With the Base rate now down to the lowest level ever recorded, rates on normal savings accounts have been slashed, which has limited our saving options.
The two obvious choices in today’s savings market are Fixed Term Bonds, and Individual Savings Accounts (ISA). Although both types of savings accounts have their similarities, there are several advantages and disadvantages to each and it is this topic of discussion that this article will be focussing on.
Fixed Term Bonds
Fixed Term Bonds provide a rate that is fixed throughout the duration of the bond, giving savers a predictable income with no surprises. Once you have chosen a fixed term account, you are able to calculate exactly how much interest you will earn, minus the tax, to give you your end balance.
Most Fixed Term Bonds offer very high deposit limits, generally between £500,000 to £2 million, but some, such as ICICI, will let you invest as much as you like. You must deposit the full amount upon opening the account and cannot add to this once active.
There are no limits to how many fixed term bond accounts you can open within any one year, so unlike ISA accounts, if you decide to close your account for any reason, you can still invest any amount elsewhere at any time.
Fixed Term Bonds generally offer the highest saving rates available, but these tend to be on shorter-term bonds, as they carry less risk to significant rate cuts leading to banks and building societies paying you over the odds in interest for long periods of time.
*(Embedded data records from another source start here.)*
-- ==== Sys2Proof/Tests/Slice0.lean ====
section
/-! SUPPORT. The model's own tests: ill-formed terms refused, words written out from the encoding, the spec's own
vectors (spec/95_test_vectors.md, spec/96_test_vectors_2.md), and a witness for the hypotheses of every obligation. -/

-- One declaration at a time: the kernel evaluations below each need much memory.
set_option Elab.async false

namespace Sys2Proof.Tests

open Sys2Proof Sys2Proof.Machine

/-! ### Helpers -/

/-- The `n` bytes of a number, most significant first: hexadecimal of the spec as a literal. -/
def bytesOf (n x : Nat) : List Byte := (List.range n).map fun i => BitVec.ofNat 8 (x / 256 ^ (n - 1 - i))

/-- The number whose bytes are given, most significant first. -/
def numberOf (b : List Byte) : Nat := b.foldl (fun n x => n * 256 + x.toNat) 0

/-- The key registers holding the `n` key bytes of `x`, the rest zero. -/
def keyRegs (n x : Nat) : Vector Word 8 :=
  Vector.ofFn fun k => BitVec.ofNat 32 (x * 256 ^ (32 - n) / 2 ^ (32 * (7 - k.val)))

/-- The IV registers holding the 16 bytes of `x`. -/
def ivRegs (x : Nat) : Vector Word 4 := Vector.ofFn fun k => BitVec.ofNat 32 (x / 2 ^ (32 * (3 - k.val)))

/-- An idle core whose host has written the operands of a command. -/
def loaded (keyLen key iv dinLen text : Nat) : State :=
  { State.reset with
    keyLen := BitVec.ofNat 32 keyLen, key := keyRegs keyLen key, iv := ivRegs iv,
    dinLen := BitVec.ofNat 32 dinLen, din := Memory.writeBytes [] 0 (bytesOf dinLen text) }

/-- An idle core with a DIN_LEN and nothing in DIN, for the checks that do not look at the text. -/
def lengths (keyLen dinLen : Nat) : State :=
  { State.reset with keyLen := BitVec.ofNat 32 keyLen, dinLen := BitVec.ofNat 32 dinLen }

/-- An idle core with a schedule. -/
def idleWith (turns : List Turn) : State := { State.reset with turns := turns }

/-- A core that has just started the word `w`, with a schedule. -/
def busyWith (w : Word) (turns : List Turn) : State := { startCommand State.reset w with turns := turns }

/-- STATUS, DOUT_LEN and the first DOUT_LEN bytes of DOUT (as a number) of a next state. -/
def shown : Host.Outcome State Fault Refusal → Option (Word × Nat × Nat)
  | .next t => some (t.status, t.doutLen.toNat, numberOf (t.dout.readBytes 0 t.doutLen.toNat))
  | .fault _ | .refused _ => none

/-- STATUS of a next state. -/
def statusOf : Host.Outcome State Fault Refusal → Option Word
  | .next t => some t.status
  | .fault _ | .refused _ => none

theorem next_of_statusOf {r : Host.Outcome State Fault Refusal} {w : Word} (h : statusOf r = some w) :
    ∃ t, r = .next t ∧ t.status = w := by
  cases r <;> simp_all [statusOf]

/-- The clauses of the invariant that no concrete value of the schedule touches. -/
theorem buffers_empty (cap : Nat) :
    ((Memory.wf [] ∧ ∀ c ∈ ([] : Memory), c.1 < cap) ∧ (Memory.wf [] ∧ ∀ c ∈ ([] : Memory), c.1 < cap)) ∧
    ((0 : Word).toNat ≤ cap ∧ ∀ c ∈ ([] : Memory), c.1 < (0 : Word).toNat) := by simp [Memory.wf]

theorem idleWith_inv (turns : List Turn) : (idleWith turns).Inv where
  config := show Config.standard.wf = true by decide
  status := show (0 : Word) ∈ statusValues by decide
  phase := ⟨fun _ => show (0 : Word).getLsbD 0 = false by decide, fun _ => rfl⟩
  buffers := (buffers_empty _).1
  result := (buffers_empty _).2
  noPartial := fun _ => rfl
  counters := ⟨Nat.zero_le _, Nat.zero_le _, Nat.zero_le _⟩
  checks := rfl
  clean := fun _ => ⟨rfl, rfl⟩

theorem busyWith_inv (w : Word) (turns : List Turn) : (busyWith w turns).Inv where
  config := show Config.standard.wf = true by decide
  status := show statusBusy ∈ statusValues by decide
  phase := ⟨fun h => Phase.noConfusion h, fun h => absurd h (show ¬ statusBusy.getLsbD 0 = false by decide)⟩
  buffers := (buffers_empty _).1
  result := (buffers_empty _).2
  noPartial := fun _ => rfl
  counters := ⟨Nat.zero_le _, Nat.zero_le _, Nat.zero_le _⟩
  checks := rfl
  clean := fun h => Phase.noConfusion h

theorem idleWith_busy (turns : List Turn) : (idleWith turns).busy = false :=
  show (0 : Word).getLsbD 0 = false by decide
theorem busyWith_busy (w : Word) (turns : List Turn) : (busyWith w turns).busy = true :=
  show statusBusy.getLsbD 0 = true by decide

/-! ### WellFormed: an ill-formed term for each check -/

theorem test_wf_rejects_reserved_bits : CommandFields.rsvdOk { op := 1, ksel := 0, rsvd := 1 } = false := by decide
theorem test_wf_rejects_op_zero : CommandFields.opOk { op := 0, ksel := 0, rsvd := 0 } = false := by decide
theorem test_wf_rejects_op_eight : CommandFields.opOk { op := 8, ksel := 0, rsvd := 0 } = false := by decide
theorem test_wf_rejects_ksel_three : CommandFields.kselOk { op := 1, ksel := 3, rsvd := 0 } = false := by decide
theorem test_wf_rejects_each_field :
    CommandFields.wf { op := 1, ksel := 0, rsvd := 1 } = false ∧ CommandFields.wf { op := 8, ksel := 0, rsvd := 0 } = false ∧
    CommandFields.wf { op := 1, ksel := 3, rsvd := 0 } = false ∧ CommandFields.wf { op := 7, ksel := 2, rsvd := 0 } = true := by
  decide
theorem test_wf_rejects_unaligned_capacity : Config.bufCapAligned { bufCap := 40, padStrict := false } = false := by decide
theorem test_wf_rejects_capacity_out_of_range :
    Config.bufCapInRange { bufCap := 16, padStrict := false } = false ∧
    Config.bufCapInRange { bufCap := 65552, padStrict := false } = false := by decide

/-! ### Decode: the words of R60 to R63, RSVD, KSEL, OP written out bit by bit -/

theorem test_decode_encrypt :
    decodeWord 0b00000000000000000000000000_00_0001 = .ok .encryptAes128 ∧
    decodeWord 0b00000000000000000000000000_01_0001 = .ok .encryptAes192 ∧
    decodeWord 0b00000000000000000000000000_10_0001 = .ok .encryptAes256 := by decide
theorem test_decode_decrypt :
    decodeWord 0b00000000000000000000000000_00_0010 = .ok .decryptAes128 ∧
    decodeWord 0b00000000000000000000000000_01_0010 = .ok .decryptAes192 ∧
    decodeWord 0b00000000000000000000000000_10_0010 = .ok .decryptAes256 := by decide
theorem test_decode_ecb_encrypt :
    decodeWord 0b00000000000000000000000000_00_0011 = .ok .ecbEncryptAes128 ∧
    decodeWord 0b00000000000000000000000000_01_0011 = .ok .ecbEncryptAes192 ∧
    decodeWord 0b00000000000000000000000000_10_0011 = .ok .ecbEncryptAes256 := by decide
theorem test_decode_ecb_decrypt :
    decodeWord 0b00000000000000000000000000_00_0100 = .ok .ecbDecryptAes128 ∧
    decodeWord 0b00000000000000000000000000_01_0100 = .ok .ecbDecryptAes192 ∧
    decodeWord 0b00000000000000000000000000_10_0100 = .ok .ecbDecryptAes256 := by decide
theorem test_decode_cbc_encrypt :
    decodeWord 0b00000000000000000000000000_00_0101 = .ok .cbcEncryptAes128 ∧
    decodeWord 0b00000000000000000000000000_01_0101 = .ok .cbcEncryptAes192 ∧
    decodeWord 0b00000000000000000000000000_10_0101 = .ok .cbcEncryptAes256 := by decide
theorem test_decode_cbc_decrypt :
    decodeWord 0b00000000000000000000000000_00_0110 = .ok .cbcDecryptAes128 ∧
    decodeWord 0b00000000000000000000000000_01_0110 = .ok .cbcDecryptAes192 ∧
    decodeWord 0b00000000000000000000000000_10_0110 = .ok .cbcDecryptAes256 := by decide
theorem test_decode_cmac :
    decodeWord 0b00000000000000000000000000_00_0111 = .ok .cmacAes128 ∧
    decodeWord 0b00000000000000000000000000_01_0111 = .ok .cmacAes192 ∧
    decodeWord 0b00000000000000000000000000_10_0111 = .ok .cmacAes256 := by decide
/-- Reserved values are rejected by name, and no neighbour takes them (R63). -/
theorem test_decode_rejects_by_name :
    decodeWord 0b00000000000000000000000000_00_0000 = .error .reservedOp ∧
    decodeWord 0b00000000000000000000000000_00_1000 = .error .reservedOp ∧
    decodeWord 0b00000000000000000000000000_10_1111 = .error .reservedOp ∧
    decodeWord 0b00000000000000000000000000_11_0001 = .error .reservedKsel ∧
    decodeWord 0b00000000000000000000000000_11_0111 = .error .reservedKsel ∧
    decodeWord 0b00000000000000000000000001_00_0001 = .error .reservedBits ∧
    decodeWord 0b10000000000000000000000000_00_0001 = .error .reservedBits := by decide
theorem test_decode_bytes_first_byte_is_bits_31_to_24 :
    decode [0x00, 0x00, 0x00, 0x23, 0xAB] = .ok (.ecbEncryptAes256, [0xAB]) ∧
    decode [0x23, 0x00, 0x00, 0x00] = .error .reservedBits ∧ decode [0x00, 0x00, 0x01] = .error .truncated := by decide
theorem test_decode_table_word :
    decodeTableWord 32 0x26 = some .cbcDecryptAes256 ∧ decodeTableWord 8 0x26 = some .cbcDecryptAes256 ∧
    decodeTableWord 32 0x30 = none := by decide

/-! ### The spec's vectors -/

/-- 95_test_vectors.md S1, the block. -/
def pt : Nat := 0x00112233445566778899aabbccddeeff
def k128 : Nat := 0x000102030405060708090a0b0c0d0e0f
def k192 : Nat := 0x000102030405060708090a0b0c0d0e0f1011121314151617
def k256 : Nat := 0x000102030405060708090a0b0c0d0e0f101112131415161718191a1b1c1d1e1f
/-- The key of the block-mode and CMAC vectors. -/
def nk128 : Nat := 0x2b7e151628aed2a6abf7158809cf4f3c
def nk192 : Nat := 0x8e73b0f7da0e6452c810f32b809079e562f8ead2522c6b7b

theorem test_encrypt_aes128 : shown (exec .encryptAes128 (loaded 16 k128 0 16 pt)) =
    some (0x00000002, 16, 0x69c4e0d86a7b0430d8cdb78070b4c55a) := by decide +kernel
theorem test_encrypt_aes192 : shown (exec .encryptAes192 (loaded 24 k192 0 16 pt)) =
    some (0x00000002, 16, 0xdda97ca4864cdfe06eaf70a0ec0d7191) := by decide +kernel
theorem test_encrypt_aes256 : shown (exec .encryptAes256 (loaded 32 k256 0 16 pt)) =
    some (0x00000002, 16, 0x8ea2b7ca516745bfeafc49904b496089) := by decide +kernel
theorem test_decrypt_aes256 : shown (exec .decryptAes256 (loaded 32 k256 0 16 0x8ea2b7ca516745bfeafc49904b496089)) =
    some (0x00000002, 16, pt) := by decide +kernel

/-- T5c.10: the padding count 1. -/
theorem test_ecb_decrypt_aes128 : shown (exec .ecbDecryptAes128 (loaded 16 nk128 0 16 0x677b195ede204bad7f12e9d697c79bf4)) =
    some (0x00000002, 15, 0x202122232425262728292a2b2c2d2e) := by decide +kernel
/-- T5c.7: the padding count 0 is a PADDING error. -/
theorem test_ecb_decrypt_aes128_padding : shown (exec .ecbDecryptAes128 (loaded 16 nk128 0 16 0x6048e02c8cd46802982b8c07f72bbb8a)) =
    some (0x00000306, 0, 0) := by decide +kernel
theorem test_ecb_encrypt_aes128 : shown (exec .ecbEncryptAes128 (loaded 16 nk128 0 0 0)) =
    some (0x00000002, 16, 0xa254be88e037ddd9d79fb6411c3f9df8) := by decide +kernel
theorem test_cbc_encrypt_aes128 : shown (exec .cbcEncryptAes128 (loaded 16 nk128 k128 0 0)) =
    some (0x00000002, 16, 0xc84af0b613435d5d9182801a9bd9320b) := by decide +kernel
theorem test_cbc_decrypt_aes128 : shown (exec .cbcDecryptAes128 (loaded 16 nk128 k128 16 0xc84af0b613435d5d9182801a9bd9320b)) =
    some (0x00000002, 0, 0) := by decide +kernel
theorem test_cmac_aes128 : shown (exec .cmacAes128 (loaded 16 nk128 0 0 0)) =
    some (0x00000002, 16, 0xbb1d6929e95937287fa37d129b756746) := by decide +kernel
theorem test_cmac_aes192 : shown (exec .cmacAes192 (loaded 24 nk192 0 0 0)) =
    some (0x00000002, 16, 0xd17ddf46adaacde531cac483de7a9367) := by decide +kernel

/-! Each command's own error checks (R225), the lengths at the edges. -/

theorem test_single_block_commands_check_lengths :
    statusOf (exec .encryptAes128 (lengths 16 15)) = some 0x00000106 ∧
    statusOf (exec .encryptAes192 (lengths 24 17)) = some 0x00000106 ∧
    statusOf (exec .encryptAes256 (lengths 24 16)) = some 0x00000206 ∧
    statusOf (exec .decryptAes128 (lengths 16 4097)) = some 0x00000206 ∧
    statusOf (exec .decryptAes192 (lengths 24 4096)) = some 0x00000106 ∧
    statusOf (exec .decryptAes256 (lengths 32 0)) = some 0x00000106 := by decide +kernel
theorem test_ecb_commands_check_lengths :
    statusOf (exec .ecbEncryptAes128 (lengths 16 4096)) = some 0x00000206 ∧
    statusOf (exec .ecbEncryptAes192 (lengths 16 0)) = some 0x00000206 ∧
    statusOf (exec .ecbEncryptAes256 (lengths 32 4095)) = some 0x00000002 ∧
    statusOf (exec .ecbDecryptAes128 (lengths 16 0)) = some 0x00000206 ∧
    statusOf (exec .ecbDecryptAes192 (lengths 24 17)) = some 0x00000206 ∧
    statusOf (exec .ecbDecryptAes256 (lengths 16 16)) = some 0x00000206 := by decide +kernel
theorem test_cbc_commands_check_lengths :
    statusOf (exec .cbcEncryptAes128 (lengths 16 4096)) = some 0x00000206 ∧
    statusOf (exec .cbcEncryptAes192 (lengths 24 4095)) = some 0x00000002 ∧
    statusOf (exec .cbcEncryptAes256 (lengths 24 0)) = some 0x00000206 ∧
    statusOf (exec .cbcDecryptAes128 (lengths 16 15)) = some 0x00000206 ∧
    statusOf (exec .cbcDecryptAes192 (lengths 24 0)) = some 0x00000206 ∧
    statusOf (exec .cbcDecryptAes256 (lengths 0 16)) = some 0x00000206 := by decide +kernel
theorem test_cmac_commands_check_lengths :
    statusOf (exec .cmacAes128 (lengths 16 4097)) = some 0x00000206 ∧
    statusOf (exec .cmacAes192 (lengths 32 0)) = some 0x00000206 ∧
    statusOf (exec .cmacAes256 (lengths 32 4096)) = some 0x00000002 := by decide +kernel

/-! The interface (R41, R42, R46 to R54, R263). -/

/-- A word written to DIN is read back, and its first byte is bits 31:24 (R42). -/
theorem test_din_word_is_big_endian :
    (hostWrite State.reset 0x10004 0x12345678).din = [(4, 0x12), (5, 0x34), (6, 0x56), (7, 0x78)] ∧
    hostRead (hostWrite State.reset 0x10004 0x12340078) 0x10004 = 0x12340078 := by decide +kernel
/-- Program text as turns: the WAIT holds the completion (R75). -/
theorem test_host_program_turns :
    hostProgram [.wr 0x00000 0x41, .wait 1, .rd 0x00010, .reset] =
      [.host (.write 0x00000 4 0x41), .host (.read 0x00004 4), .core, .host (.read 0x00004 4),
       .host (.read 0x00010 4), .reset] := by decide
/-- The poll before the completion reads BUSY, the one after it ILLEGAL (R12, R63). -/
theorem test_illegal_word_runs_to_its_error :
    (match Host.Core.run Sys2Proof.core 5 (idleWith (hostProgram [.wr 0x00000 0x41, .wait 1, .rd 0x00000])) with
      | .next t => some t.replies
      | .fault _ | .refused _ => none) = some [0x41, 0x00000406, 0x00000001] := by decide +kernel

/-! The front end (R67 to R72). -/

theorem test_hex : hexDecode ['0', 'a', 'F', 'f'] = .ok [0x0A, 0xFF] ∧ hexEncode [0x0A, 0xFF] = ['0', 'a', 'f', 'f'] ∧
    hexDecode ['0', 'a', 'F'] = .error .format ∧ hexDecode ['0', 'g'] = .error .format ∧
    hexDecode [] = .ok [] := by decide
theorem test_request_checks_text_before_key_before_iv :
    decodeRequest { op := .cbcEncrypt ['0'], variant := .aes128, text := ['0'], keys := ['x', 'x'] } = .error .format ∧
    decodeRequest { op := .cbcEncrypt ['0', '0'], variant := .aes128, text := [], keys := [] } = .error .length := by
  decide
theorem test_cli_error_writes_nothing :
    cliOutcome (.error .padding) = { stdout := [], diagnostic := true, exitZero := false } := by decide

/-! ### Witnesses: the hypotheses of every obligation are met, each clause at the edges of its range -/

/-- Offsets inside REG, at both ends. -/
theorem inReg_edges : InReg 0x00000 ∧ InReg 0x2FFFC ∧ ¬ InReg 0x30000 ∧ ¬ InReg 0x2FFFE := by
  simp [InReg]

theorem test_witness_o1 : Instr.encryptAes128.wf = true ∧ Instr.cmacAes256.wf = true := by decide
theorem test_witness_o2 : decodeWord 0x00000001 = .ok .encryptAes128 ∧ decodeWord 0x00000027 = .ok .cmacAes256 := by
  decide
‘What goes up must come down’
If you are extremely lucky and do your research, you could open a fixed term bond before rates significantly fall, allowing you to earn well above savings rates offered to new and variable rate customers. If you cast your mind back to October last year, when the Base rate stood at 5%, you would be very happy with yourself if you were earning this kind of rate on your savings today, with the Base rate now at 0.5%.
A big element to a fixed term bond account is the “fixed term”. You must be realistic with your finances and only go for this option if you can afford to lock your money away for some time. If you find that you need to withdraw any amount from your account, the bond will close and in most cases you will lose any interest to accumulated to date.
As well as the possibility of rates falling during the life of your bond, you could see the opposite effect, with rates significantly rising, leaving you locked in at a low rate. It is always a good idea to look at recent trends in Base rate changes to enable you to make an educated prediction on the direction it’s headed. Many economists believe that rates will continue to fall during 2009, going as low as 0%.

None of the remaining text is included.